Provided material.
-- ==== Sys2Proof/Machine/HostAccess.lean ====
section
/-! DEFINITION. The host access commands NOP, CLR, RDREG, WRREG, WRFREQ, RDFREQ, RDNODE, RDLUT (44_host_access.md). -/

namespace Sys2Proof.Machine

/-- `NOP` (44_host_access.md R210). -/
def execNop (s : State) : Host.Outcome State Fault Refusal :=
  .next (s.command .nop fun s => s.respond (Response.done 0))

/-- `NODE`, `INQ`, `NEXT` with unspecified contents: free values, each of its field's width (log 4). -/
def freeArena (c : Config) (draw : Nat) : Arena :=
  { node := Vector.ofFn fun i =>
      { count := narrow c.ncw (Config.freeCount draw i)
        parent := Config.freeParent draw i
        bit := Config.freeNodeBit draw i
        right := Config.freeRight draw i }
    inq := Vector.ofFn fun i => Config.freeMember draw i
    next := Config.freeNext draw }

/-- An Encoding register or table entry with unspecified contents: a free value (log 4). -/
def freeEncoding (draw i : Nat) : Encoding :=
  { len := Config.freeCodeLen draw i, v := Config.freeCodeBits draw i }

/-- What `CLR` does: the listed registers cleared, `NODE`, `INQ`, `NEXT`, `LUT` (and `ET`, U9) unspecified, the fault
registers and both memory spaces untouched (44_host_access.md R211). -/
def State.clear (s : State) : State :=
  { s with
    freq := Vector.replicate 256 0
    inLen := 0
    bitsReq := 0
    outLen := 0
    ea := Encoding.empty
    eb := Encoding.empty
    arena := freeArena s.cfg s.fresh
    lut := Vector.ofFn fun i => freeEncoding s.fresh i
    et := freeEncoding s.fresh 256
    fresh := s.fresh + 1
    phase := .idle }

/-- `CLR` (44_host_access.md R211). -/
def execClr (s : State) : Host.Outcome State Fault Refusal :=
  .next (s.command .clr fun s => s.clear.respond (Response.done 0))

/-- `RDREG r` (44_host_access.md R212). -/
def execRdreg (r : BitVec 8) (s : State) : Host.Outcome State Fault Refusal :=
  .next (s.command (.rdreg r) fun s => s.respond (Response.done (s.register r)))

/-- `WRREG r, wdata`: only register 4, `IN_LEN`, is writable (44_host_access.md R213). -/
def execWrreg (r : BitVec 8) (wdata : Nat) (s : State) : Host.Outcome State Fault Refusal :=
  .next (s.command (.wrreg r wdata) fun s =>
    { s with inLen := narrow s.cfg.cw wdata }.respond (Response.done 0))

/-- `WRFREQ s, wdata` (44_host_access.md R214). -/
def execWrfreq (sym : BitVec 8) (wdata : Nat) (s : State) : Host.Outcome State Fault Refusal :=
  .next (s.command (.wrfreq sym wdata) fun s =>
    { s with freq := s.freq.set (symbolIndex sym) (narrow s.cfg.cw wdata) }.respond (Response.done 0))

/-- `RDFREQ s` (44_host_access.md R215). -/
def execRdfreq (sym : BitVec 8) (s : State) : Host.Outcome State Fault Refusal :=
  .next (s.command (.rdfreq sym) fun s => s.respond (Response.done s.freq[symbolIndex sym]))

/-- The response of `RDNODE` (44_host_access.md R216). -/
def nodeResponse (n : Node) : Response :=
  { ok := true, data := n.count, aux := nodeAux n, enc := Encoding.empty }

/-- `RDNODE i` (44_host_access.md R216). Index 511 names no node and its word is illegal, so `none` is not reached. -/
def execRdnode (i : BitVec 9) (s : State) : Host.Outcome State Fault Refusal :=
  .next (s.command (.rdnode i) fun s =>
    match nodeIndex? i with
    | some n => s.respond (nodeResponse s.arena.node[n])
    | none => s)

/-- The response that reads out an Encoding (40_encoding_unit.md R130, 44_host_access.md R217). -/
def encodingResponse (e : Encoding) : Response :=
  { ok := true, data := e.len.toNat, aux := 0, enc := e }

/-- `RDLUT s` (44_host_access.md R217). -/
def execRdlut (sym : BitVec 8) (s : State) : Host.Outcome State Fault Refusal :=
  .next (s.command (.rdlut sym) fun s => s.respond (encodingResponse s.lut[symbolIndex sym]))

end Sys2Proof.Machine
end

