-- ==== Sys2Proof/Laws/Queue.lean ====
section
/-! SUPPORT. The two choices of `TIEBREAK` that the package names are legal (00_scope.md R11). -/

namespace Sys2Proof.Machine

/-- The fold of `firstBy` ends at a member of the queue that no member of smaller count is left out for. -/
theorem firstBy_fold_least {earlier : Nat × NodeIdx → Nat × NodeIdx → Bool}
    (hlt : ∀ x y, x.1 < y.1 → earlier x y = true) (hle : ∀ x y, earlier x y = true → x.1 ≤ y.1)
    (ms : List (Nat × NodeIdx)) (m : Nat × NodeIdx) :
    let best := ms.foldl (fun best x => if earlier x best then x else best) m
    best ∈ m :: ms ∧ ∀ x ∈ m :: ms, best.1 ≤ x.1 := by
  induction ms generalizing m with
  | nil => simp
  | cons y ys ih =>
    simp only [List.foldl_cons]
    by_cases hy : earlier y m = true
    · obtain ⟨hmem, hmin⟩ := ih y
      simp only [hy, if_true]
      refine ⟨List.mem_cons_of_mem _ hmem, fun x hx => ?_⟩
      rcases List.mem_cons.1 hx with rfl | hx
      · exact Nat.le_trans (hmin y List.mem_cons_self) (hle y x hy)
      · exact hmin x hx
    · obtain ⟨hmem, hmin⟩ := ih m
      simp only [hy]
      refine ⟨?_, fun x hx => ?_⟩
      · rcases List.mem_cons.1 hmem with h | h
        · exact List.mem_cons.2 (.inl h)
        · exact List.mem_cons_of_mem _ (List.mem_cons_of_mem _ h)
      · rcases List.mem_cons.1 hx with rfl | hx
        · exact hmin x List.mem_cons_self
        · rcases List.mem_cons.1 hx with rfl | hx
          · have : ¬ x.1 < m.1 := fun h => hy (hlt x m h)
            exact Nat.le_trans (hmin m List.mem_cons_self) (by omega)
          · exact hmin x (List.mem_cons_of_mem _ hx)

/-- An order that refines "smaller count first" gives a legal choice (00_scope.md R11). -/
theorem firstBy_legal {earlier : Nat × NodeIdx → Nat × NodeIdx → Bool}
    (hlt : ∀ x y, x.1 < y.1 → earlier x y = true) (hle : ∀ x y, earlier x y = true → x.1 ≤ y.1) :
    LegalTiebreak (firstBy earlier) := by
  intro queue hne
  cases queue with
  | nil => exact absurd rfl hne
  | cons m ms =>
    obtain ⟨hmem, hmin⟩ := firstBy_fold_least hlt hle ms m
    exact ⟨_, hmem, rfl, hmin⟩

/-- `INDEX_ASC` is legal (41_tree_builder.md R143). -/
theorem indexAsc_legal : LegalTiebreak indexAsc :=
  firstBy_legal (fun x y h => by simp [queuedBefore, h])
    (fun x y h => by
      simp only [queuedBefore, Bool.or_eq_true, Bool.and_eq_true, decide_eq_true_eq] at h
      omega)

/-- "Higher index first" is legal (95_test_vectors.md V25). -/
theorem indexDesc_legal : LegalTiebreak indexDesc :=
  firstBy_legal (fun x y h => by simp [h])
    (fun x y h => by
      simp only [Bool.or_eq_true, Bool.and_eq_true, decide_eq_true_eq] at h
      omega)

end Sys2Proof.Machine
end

==

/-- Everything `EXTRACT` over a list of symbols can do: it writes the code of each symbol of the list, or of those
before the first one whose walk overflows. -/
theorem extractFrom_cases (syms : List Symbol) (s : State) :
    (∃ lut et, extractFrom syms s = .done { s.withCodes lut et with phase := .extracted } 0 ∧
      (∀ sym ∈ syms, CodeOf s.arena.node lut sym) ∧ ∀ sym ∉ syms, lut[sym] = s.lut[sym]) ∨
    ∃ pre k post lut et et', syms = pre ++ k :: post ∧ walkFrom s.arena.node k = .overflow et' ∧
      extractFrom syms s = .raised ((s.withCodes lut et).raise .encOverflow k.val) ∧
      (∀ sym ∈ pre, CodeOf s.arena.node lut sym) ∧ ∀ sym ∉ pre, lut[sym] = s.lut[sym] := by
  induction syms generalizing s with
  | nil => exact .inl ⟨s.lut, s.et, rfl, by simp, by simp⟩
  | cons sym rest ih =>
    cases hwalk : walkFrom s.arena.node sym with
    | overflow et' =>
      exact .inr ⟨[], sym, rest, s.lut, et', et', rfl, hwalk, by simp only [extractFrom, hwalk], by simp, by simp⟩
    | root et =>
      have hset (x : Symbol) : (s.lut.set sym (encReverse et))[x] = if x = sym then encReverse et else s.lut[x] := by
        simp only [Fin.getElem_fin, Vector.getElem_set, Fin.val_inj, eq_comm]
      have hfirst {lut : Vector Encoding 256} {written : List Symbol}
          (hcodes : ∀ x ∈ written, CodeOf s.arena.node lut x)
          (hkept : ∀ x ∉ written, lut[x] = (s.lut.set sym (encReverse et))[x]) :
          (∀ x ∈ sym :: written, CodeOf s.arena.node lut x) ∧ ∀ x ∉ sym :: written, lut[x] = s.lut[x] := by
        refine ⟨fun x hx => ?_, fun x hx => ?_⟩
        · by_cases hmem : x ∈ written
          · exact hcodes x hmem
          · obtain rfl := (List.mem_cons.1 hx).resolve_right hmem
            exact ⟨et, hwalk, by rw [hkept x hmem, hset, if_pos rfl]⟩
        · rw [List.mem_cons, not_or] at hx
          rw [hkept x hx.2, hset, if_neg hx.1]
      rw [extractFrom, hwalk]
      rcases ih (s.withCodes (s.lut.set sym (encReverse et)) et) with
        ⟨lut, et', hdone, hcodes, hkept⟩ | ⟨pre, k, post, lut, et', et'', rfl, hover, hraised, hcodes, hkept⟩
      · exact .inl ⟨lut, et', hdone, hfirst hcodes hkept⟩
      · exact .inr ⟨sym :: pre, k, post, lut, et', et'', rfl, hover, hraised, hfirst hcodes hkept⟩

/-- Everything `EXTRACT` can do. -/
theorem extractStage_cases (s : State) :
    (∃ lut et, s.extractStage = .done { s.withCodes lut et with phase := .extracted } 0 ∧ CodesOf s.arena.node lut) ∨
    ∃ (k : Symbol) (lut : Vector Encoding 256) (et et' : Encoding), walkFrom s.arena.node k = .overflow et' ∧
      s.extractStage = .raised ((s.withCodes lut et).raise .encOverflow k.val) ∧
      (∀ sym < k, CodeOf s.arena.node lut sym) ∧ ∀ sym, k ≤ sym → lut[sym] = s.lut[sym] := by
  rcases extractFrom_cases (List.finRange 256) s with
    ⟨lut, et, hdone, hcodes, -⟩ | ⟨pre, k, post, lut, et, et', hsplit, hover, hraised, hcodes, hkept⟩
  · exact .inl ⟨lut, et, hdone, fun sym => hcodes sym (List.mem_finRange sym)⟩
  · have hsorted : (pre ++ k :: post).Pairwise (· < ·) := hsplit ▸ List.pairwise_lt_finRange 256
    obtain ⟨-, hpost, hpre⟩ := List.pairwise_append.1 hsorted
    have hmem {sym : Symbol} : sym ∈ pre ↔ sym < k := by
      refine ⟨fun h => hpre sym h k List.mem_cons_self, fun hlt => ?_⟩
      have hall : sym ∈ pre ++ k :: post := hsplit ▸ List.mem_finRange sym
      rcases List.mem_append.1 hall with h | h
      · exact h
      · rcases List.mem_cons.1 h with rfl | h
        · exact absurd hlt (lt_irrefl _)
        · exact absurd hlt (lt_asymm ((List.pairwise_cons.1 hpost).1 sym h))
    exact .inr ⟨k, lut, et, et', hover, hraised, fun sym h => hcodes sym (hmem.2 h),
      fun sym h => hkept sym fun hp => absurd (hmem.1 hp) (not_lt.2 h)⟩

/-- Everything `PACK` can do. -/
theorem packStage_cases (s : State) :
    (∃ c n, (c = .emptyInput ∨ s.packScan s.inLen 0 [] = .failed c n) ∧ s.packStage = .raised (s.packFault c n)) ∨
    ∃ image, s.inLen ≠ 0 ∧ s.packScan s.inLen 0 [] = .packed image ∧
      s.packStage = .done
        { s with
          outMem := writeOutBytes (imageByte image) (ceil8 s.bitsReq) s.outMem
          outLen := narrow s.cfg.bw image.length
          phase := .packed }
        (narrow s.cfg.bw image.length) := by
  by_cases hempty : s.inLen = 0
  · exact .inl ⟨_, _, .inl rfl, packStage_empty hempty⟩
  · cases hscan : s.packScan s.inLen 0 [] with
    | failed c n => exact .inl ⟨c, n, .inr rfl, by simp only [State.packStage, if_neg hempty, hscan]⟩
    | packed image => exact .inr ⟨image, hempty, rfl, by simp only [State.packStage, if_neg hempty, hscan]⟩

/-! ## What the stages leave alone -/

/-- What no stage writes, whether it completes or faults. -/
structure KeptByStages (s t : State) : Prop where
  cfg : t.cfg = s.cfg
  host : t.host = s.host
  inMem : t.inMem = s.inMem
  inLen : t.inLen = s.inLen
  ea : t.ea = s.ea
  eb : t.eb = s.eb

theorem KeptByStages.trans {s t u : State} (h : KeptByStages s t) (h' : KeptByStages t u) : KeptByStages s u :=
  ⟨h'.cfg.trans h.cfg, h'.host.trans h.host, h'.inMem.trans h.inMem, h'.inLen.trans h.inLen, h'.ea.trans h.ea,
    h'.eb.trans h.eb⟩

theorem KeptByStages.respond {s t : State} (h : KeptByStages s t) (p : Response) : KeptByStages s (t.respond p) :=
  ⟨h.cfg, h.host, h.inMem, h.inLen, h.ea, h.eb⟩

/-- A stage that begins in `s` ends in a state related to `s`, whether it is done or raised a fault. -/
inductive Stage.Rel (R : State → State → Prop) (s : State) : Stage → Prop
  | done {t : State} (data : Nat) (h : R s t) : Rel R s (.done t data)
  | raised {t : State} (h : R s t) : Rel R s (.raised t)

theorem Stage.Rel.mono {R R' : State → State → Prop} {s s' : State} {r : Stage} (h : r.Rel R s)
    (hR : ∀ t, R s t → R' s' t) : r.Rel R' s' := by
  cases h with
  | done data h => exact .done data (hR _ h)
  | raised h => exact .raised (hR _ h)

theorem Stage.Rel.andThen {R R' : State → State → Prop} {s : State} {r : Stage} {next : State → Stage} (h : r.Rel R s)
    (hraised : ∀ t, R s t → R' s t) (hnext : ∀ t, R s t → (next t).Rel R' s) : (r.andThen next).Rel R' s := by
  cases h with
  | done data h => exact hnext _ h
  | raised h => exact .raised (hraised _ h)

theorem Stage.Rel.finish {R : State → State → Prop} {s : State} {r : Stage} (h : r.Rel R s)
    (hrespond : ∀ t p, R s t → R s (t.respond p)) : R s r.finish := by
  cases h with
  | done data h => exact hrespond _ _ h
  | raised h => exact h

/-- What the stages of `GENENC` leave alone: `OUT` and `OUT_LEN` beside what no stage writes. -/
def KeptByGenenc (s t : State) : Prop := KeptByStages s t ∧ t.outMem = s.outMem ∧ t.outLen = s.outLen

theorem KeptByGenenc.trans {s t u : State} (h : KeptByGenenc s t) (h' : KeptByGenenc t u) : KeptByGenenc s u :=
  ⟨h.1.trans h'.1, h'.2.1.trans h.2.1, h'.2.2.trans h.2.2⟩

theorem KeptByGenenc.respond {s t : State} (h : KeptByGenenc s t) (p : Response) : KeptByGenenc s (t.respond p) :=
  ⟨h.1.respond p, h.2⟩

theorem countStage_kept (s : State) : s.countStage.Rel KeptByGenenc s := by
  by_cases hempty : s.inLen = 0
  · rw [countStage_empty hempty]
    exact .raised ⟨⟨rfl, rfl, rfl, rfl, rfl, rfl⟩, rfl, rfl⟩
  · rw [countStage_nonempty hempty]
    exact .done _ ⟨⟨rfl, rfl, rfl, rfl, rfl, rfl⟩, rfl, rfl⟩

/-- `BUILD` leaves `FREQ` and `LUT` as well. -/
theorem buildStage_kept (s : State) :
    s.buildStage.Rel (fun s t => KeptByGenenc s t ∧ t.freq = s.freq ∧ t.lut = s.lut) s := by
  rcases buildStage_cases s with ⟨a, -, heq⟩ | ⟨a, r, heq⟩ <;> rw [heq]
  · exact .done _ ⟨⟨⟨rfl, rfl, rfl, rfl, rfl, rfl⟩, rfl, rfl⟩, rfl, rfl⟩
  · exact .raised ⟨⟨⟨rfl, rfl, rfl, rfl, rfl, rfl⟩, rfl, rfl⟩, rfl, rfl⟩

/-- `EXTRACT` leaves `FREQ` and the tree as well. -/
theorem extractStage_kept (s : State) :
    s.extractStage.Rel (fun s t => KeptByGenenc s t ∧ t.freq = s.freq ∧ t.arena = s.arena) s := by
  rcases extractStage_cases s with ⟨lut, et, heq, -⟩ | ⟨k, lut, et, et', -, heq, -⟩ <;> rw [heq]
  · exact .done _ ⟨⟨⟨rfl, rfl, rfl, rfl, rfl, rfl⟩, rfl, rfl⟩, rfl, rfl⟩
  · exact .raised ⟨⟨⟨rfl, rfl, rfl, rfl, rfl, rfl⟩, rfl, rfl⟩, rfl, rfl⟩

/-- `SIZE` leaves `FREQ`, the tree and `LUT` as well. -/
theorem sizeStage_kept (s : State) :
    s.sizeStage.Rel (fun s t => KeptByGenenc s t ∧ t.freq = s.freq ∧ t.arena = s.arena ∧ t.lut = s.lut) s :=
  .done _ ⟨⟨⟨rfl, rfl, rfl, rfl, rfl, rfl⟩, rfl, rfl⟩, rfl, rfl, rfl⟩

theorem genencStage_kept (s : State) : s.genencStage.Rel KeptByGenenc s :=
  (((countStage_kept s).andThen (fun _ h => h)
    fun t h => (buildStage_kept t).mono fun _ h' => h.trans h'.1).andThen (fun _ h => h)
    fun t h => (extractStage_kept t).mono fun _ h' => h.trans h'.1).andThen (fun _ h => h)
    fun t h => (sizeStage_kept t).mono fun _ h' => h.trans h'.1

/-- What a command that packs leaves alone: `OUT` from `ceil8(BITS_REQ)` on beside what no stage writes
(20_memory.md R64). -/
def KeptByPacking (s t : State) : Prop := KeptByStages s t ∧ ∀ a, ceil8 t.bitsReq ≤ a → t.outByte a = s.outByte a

Goal of the exercise. The lines above, starting at the one with "let best := ms.foldl" and ending at the one with "hmem with h | h", are the only ones to return, exactly as written.

Your response.
    let best := ms.foldl (fun best x => if earlier x best then x else best) m
    best ∈ m :: ms ∧ ∀ x ∈ m :: ms, best.1 ≤ x.1 := by
  induction ms generalizing m with
  | nil => simp
  | cons y ys ih =>
    simp only [List.foldl_cons]
    by_cases hy : earlier y m = true
    · obtain ⟨hmem, hmin⟩ := ih y
      simp only [hy, if_true]
      refine ⟨List.mem_cons_of_mem _ hmem, fun x hx => ?_⟩
      rcases List.mem_cons.1 hx with rfl | hx
      · exact Nat.le_trans (hmin y List.mem_cons_self) (hle y x hy)
      · exact hmin x hx
    · obtain ⟨hmem, hmin⟩ := ih m
      simp only [hy]
      refine ⟨?_, fun x hx => ?_⟩
      · rcases List.mem_cons.1 hmem with h | h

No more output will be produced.